Several individuals have been described as the father of medicare in Canada. Medicare is the country's publicly funded health system.

Tommy Douglas championed  public health insurance as Premier of Saskatchewan from 1944 to 1961 and federal leader of the New Democratic Party from 1961 to 1971.
Woodrow Lloyd was the Premier of Saskatchewan when universal medicare was introduced in Saskatchewan.
Lester B. Pearson was the Liberal Prime Minister of Canada from 1963 to 1968. His government saw medicare introduced on a national basis, after his party wrote and introduced the legislation for hospital and out-of-hospital treatment, and received the support of Douglas' NDP.

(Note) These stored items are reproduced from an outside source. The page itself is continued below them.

-- ==== Sys2Proof/Laws/Checksum.lean ====
section
/-! SUPPORT. What the one's-complement sum is, as a number (spec 40_checksum.md R120, R126): the representative in
1..0xFFFF of the true sum modulo 0xFFFF, and 0 for a true sum of 0. -/

namespace Sys2Proof.Laws

open Sys2Proof.Machine

/-- With the accumulator itself as fuel (or more), folding answers the representative in closed form. -/
theorem foldCarry_eq (fuel acc : Nat) (h : acc ≤ fuel) :
    foldCarry fuel acc = if acc = 0 then 0 else (acc - 1) % 65535 + 1 := by
  induction fuel generalizing acc with
  | zero => simp [foldCarry, Nat.le_zero.mp h]
  | succ fuel ih =>
    unfold foldCarry
    split
    · split <;> omega
    · rw [ih _ (by omega)]
      split <;> split <;> omega

/-- OCSUM as a number. -/
theorem onesSum_toNat (B : Buffer) :
    (onesSum B).toNat = if sumWords B = 0 then 0 else (sumWords B - 1) % 65535 + 1 := by
  unfold onesSum
  rw [BitVec.toNat_ofNat, foldCarry_eq _ _ (Nat.le_refl _)]
  split <;> omega

/-- OCSUM is the true sum modulo 0xFFFF (R126). -/
theorem onesSum_mod (B : Buffer) : (onesSum B).toNat % 65535 = sumWords B % 65535 := by
  rw [onesSum_toNat]
  split <;> omega

/-- CSUM as a number (R122). -/
theorem internetChecksum_toNat (B : Buffer) : (internetChecksum B).toNat = 65535 - (onesSum B).toNat := by
  unfold internetChecksum
  have := (onesSum B).isLt
  rw [BitVec.toNat_sub]
  simp
  omega

/-- The verification rule on the true sum (R124): a non-zero multiple of 0xFFFF. -/
theorem checksumOk_iff (B : Buffer) : checksumOk B = true ↔ sumWords B ≠ 0 ∧ sumWords B % 65535 = 0 := by
  have h := onesSum_toNat B
  have : checksumOk B = true ↔ (onesSum B).toNat = 65535 := by
    simp [checksumOk, ← BitVec.toNat_inj]
  rw [this, h]
  split <;> omega

/-- Words do not straddle an even offset (R68): the sum of a concatenation is the sum of the sums. -/
theorem sumWords_append (A C : Buffer) (h : A.length % 2 = 0) : sumWords (A ++ C) = sumWords A + sumWords C := by
  induction A using sumWords.induct with
  | case1 => simp [sumWords]
  | case2 b => simp at h
  | case3 a b rest ih =>
    simp only [List.length_cons] at h
    simp only [List.cons_append, sumWords, ih (by omega)]
    omega

/-- A 16-bit value laid out big-endian is one word of that value (R67). -/
@[simp] theorem sumWords_put16 (v : U16) : sumWords (put16 v) = v.toNat := by
  have := v.isLt
  simp [put16, sumWords]
  omega

end Sys2Proof.Laws
end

Emmett Matthew Hall was a jurist and chair of the 1964 Royal Commission on health care in Canada which recommended the nationwide adoption of Saskatchewan's system of public insurance for both hospitalization and out-of-hospital medical services. In 1996, Prime Minister Jean Chrétien stated that "Canadians will be forever grateful for the pivotal role that [Hall] played in bringing universal medicare to Canada. Throughout his long life, he remained medicare's most eloquent defender".
Paul Martin Sr., Minister of National Health and Welfare from 1946 to 1957, played a central early role in the adoption of hospital insurance and is also remembered as a father of Medicare.

This list includes individuals from three major distinct and competing Canadian political traditions: Douglas and Lloyd from the Co-operative Commonwealth Federation, later the New Democratic Party; Hall, a Progressive Conservative; and Martin and Pearson, Liberals.